Si svegliò di notte a causa di un sogno troppo realistico. Stava camminando lungo un sentiero in un bosco fitto. Verso di lui venivano due bambini, fratello e sorella, di circa dodici anni. Fra loro camminava un uccello totemico con una maschera paurosa. Giunto vicino a lui, l’uccello gli aveva detto: «Ho bisogno di queste due vite». Sul volto dei bambini Falcón aveva visto un terrore insostenibile, ma non aveva potuto aiutarli. Pensò che fosse stato l’incubo a svegliarlo, ma dopo un po’ si rese conto che al pianterreno la televisione era ancora accesa. Voci parlavano in americano. Consuelo dormiva accanto a lui.

In soggiorno la luce del televisore pulsava nel buio. Falcón lo spense col telecomando. Sentì caldo e notò che la vetrata scorrevole che dava sulla piscina era aperta di circa mezzo metro.

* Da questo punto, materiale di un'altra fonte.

-- ==== Sys2Proof/Machine/Numbering.lean ====
section
/-! DEFINITION. Module numbers (01 R12, 26 R426). The state is keyed by module number; before a boot, by the place of a
module in the wiring (log 27). Boot and join give numbers, and everything that the model keeps by module number follows. -/

namespace Sys2Proof.Machine

/-- The numbers that a flood gives the modules in order of discovery; a module it has not reached makes room, if it must. -/
def renum (order : List Nat) (m : Nat) : Nat :=
  match (order.zipIdx.find? (fun x => x.1 == m)).map (·.2) with
  | some i => i
  | none =>
    if m < order.length then
      let gaps := (List.range order.length).filter (fun x => !order.contains x)
      nth (order.filter (fun x => decide (order.length ≤ x))) ((gaps.zipIdx.find? (fun x => x.1 == m)).map (·.2) |>.getD 0) m
    else m

/-- What the numbers make of a cluster's number, a physical address, a link's number. -/
def renCl (σ : Nat → Nat) (k : Nat) : Nat := 4096 * σ (k / 4096) + k % 4096
def renPa (σ : Nat → Nat) (a : Nat) : Nat := a / 2 ^ 45 * 2 ^ 45 + renCl σ (a % 2 ^ 45 / 2 ^ 22) * 2 ^ 22 + a % 2 ^ 22
def renLink (σ : Nat → Nat) (x : Nat) : Nat := 96 * σ (x / 96) + x % 96
def renRoute (σ : Nat → Nat) (x : Nat) : Nat := renLink σ (x % brokenBit) + x / brokenBit * brokenBit

/-- A sparse map with its keys changed. -/
def rekey {α : Type} (f : Nat → Nat) (m : KMap α) : KMap α := m.foldl (fun r x => kset r (f x.1) x.2) []

def MsgKind.renumber (σ : Nat → Nat) : MsgKind → MsgKind
  | .write pa bs => .write (renPa σ pa) bs
  | .read pa n => .read (renPa σ pa) n
  | .vwrite ps => .vwrite (ps.map (fun p => p.map (fun x => (renPa σ x.1, x.2))))
  | .vread n ps got => .vread n (ps.map (fun p => p.map (fun x => (x.1, renPa σ x.2)))) got
  | .vatom o t r todo got => .vatom o t r (todo.map (fun x => (x.1, renPa σ x.2.1, x.2.2))) got
  | .atom pa o t x y r => .atom (renPa σ pa) o t x y r
  | .scAtom ls o t r => .scAtom (ls.map (fun x => (renPa σ x.1, x.2))) o t r
  | .packet i q b p => .packet i q b p
  | .freeRet o q => .freeRet o q
  | .sigadd pa x => .sigadd (renPa σ pa) x
  | .ckpt n => .ckpt n
  | .flood pa b => .flood (renPa σ pa) b
  | .report m l => .report (σ m) l

def Msg.renumber (σ : Nat → Nat) (m : Msg) : Msg :=
  { m with src := renCl σ m.src, dst := renCl σ m.dst, loc := σ m.loc, kind := m.kind.renumber σ,
           route := m.route.map (renRoute σ), came := m.came.map (renLink σ) }

def SCmd.renumber (σ : Nat → Nat) (c : SCmd) : SCmd :=
  { c with
    op := match c.op with
      | .free q src => .free q (renPa σ src)
      | x => x
    after := c.after.map (fun d => match d with
      | .touch pa n id => .touch (renPa σ pa) n id
      | x => x) }

def Extent.renumber (σ : Nat → Nat) (e : Extent) : Extent :=
  if e.kind = .remote ∧ !e.rel then { e with pbase := renPa σ e.pbase } else e

def Cluster.renumber (σ : Nat → Nat) (c : Cluster) : Cluster :=
  let win (w : Window) : Window := ⟨renPa σ w.low, renPa σ w.high⟩
  { c with
    phases := c.phases.map (fun p => { p with ext := p.ext.map (Extent.renumber σ) })
    windows := c.windows.map (fun x => (x.1, win x.2))
    drlNew := c.drlNew.map (fun x => (x.1, x.2.1, x.2.2.1, win x.2.2.2))
    drl := c.drl.map (fun x => (x.1, x.2.1, renPa σ x.2.2.1, renPa σ x.2.2.2.1, x.2.2.2.2))
    ich := c.ich.map (fun x => (x.1, { x.2 with src := renPa σ x.2.src, phys := renPa σ x.2.phys }))
    och := c.och.map (fun x => (x.1, { x.2 with dest := renPa σ x.2.dest, route := x.2.route.map (renRoute σ) }))
    streams := c.streams.map (fun q => (q.1, q.2.map (SCmd.renumber σ)))
    staging := renPa σ c.staging
    savearea := c.savearea.map (fun x => (x.1, renPa σ x.2))
    buddy := c.buddy.map σ }

def Launch.renumber (σ : Nat → Nat) (l : Launch) : Launch :=
  { l with desc := renPa σ l.desc, oplist := renPa σ l.oplist, saved := l.saved.map (fun x => { x with
    members := x.members.map (renCl σ), keep := x.keep.map (fun y => (renCl σ y.1, y.2)) }) }

def Die.renumber (σ : Nat → Nat) (d : Die) : Die :=
  { d with
    coxes := d.coxes.map (fun x => (x.1, { x.2 with
      launch := x.2.launch.renumber σ, members := x.2.members.map (renCl σ)
      mode := match x.2.mode with
        | .saving l => .saving (l.map (renCl σ))
        | .loading l => .loading (l.map (renCl σ))
        | .run => .run }))
    sel := d.sel.map (Launch.renumber σ)
    towq := d.towq.map (fun x => (x.1, renCl σ x.2.1, x.2.2))
    ghosts := d.ghosts.map (fun x => (renCl σ x.1, x.2)) }

def Module.renumber (σ : Nat → Nat) (d : Module) : Module :=
  { d with
    queues := d.queues.map (fun x => (x.1, { x.2 with base := renPa σ x.2.base }))
    ready := d.ready.map (Launch.renumber σ)
    failed := d.failed.map σ
    fwaddr := renPa σ d.fwaddr
    bootaddr := renPa σ d.bootaddr
    stages := d.stages.map (fun t => { t with home := t.home.map (renCl σ), spare := t.spare.map (renCl σ) }) }

def Image.renumber (σ : Nat → Nat) (i : Image) : Image := { i with ctx := i.ctx.renumber σ, launch := i.launch.renumber σ, holder := σ i.holder }

/-- Modules take new numbers, `same` where each keeps its own: everything kept by module number follows. Addresses in
programs' registers and in memory stay as they are (log 27). -/
def State.renumber (s : State) (σ : Nat → Nat) (same : Bool) : State :=
  if same then s
  else
    { s with
      mem := s.mem.foldl (fun m x => memSet m (renPa σ x.1) x.2) []
      pmem := s.pmem.foldl (fun l w => setIns l (renPa σ (8 * w) / 8)) []
      cl := rekey (renCl σ) (s.cl.map (fun x => (x.1, x.2.renumber σ)))
      die := rekey (fun g => 4 * σ (g / 4) + g % 4) (s.die.map (fun x => (x.1, x.2.renumber σ)))
      md := rekey σ (s.md.map (fun x => (x.1, x.2.renumber σ)))
      net := s.net.map (Msg.renumber σ)
      wires := rekey (renLink σ) (s.wires.map (fun x => (x.1, renLink σ x.2)))
      saves := rekey (renPa σ) (s.saves.map (fun x => (x.1, x.2.renumber σ)))
      staged := rekey (renCl σ) (s.staged.map (fun x => (x.1, x.2.renumber σ)))
      images := rekey (renCl σ) (s.images.map (fun x => (x.1, x.2.renumber σ)))
      cur := renCl σ s.cur
      turn := s.turn.map (renCl σ)
      extra := s.extra.map σ }

end Sys2Proof.Machine
end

Accese la luce e Consuelo scese le scale ancora semiaddormentata.

«Che succede?»

«Il televisore era acceso», spiegò Falcón. «Per caso avevamo lasciato la vetrata aperta?»

Di colpo Consuelo fu perfettamente sveglia, gli occhi spalancati. Indicó un punto nella stanza e gridò, come se avesse visto qualcosa di spaventoso.

Falcón seguì il suo dito. Sul tavolino era posata una fotografia in cornice dei figli di lei. Qualcuno aveva tracciato una grossa croce rossa sul vetro.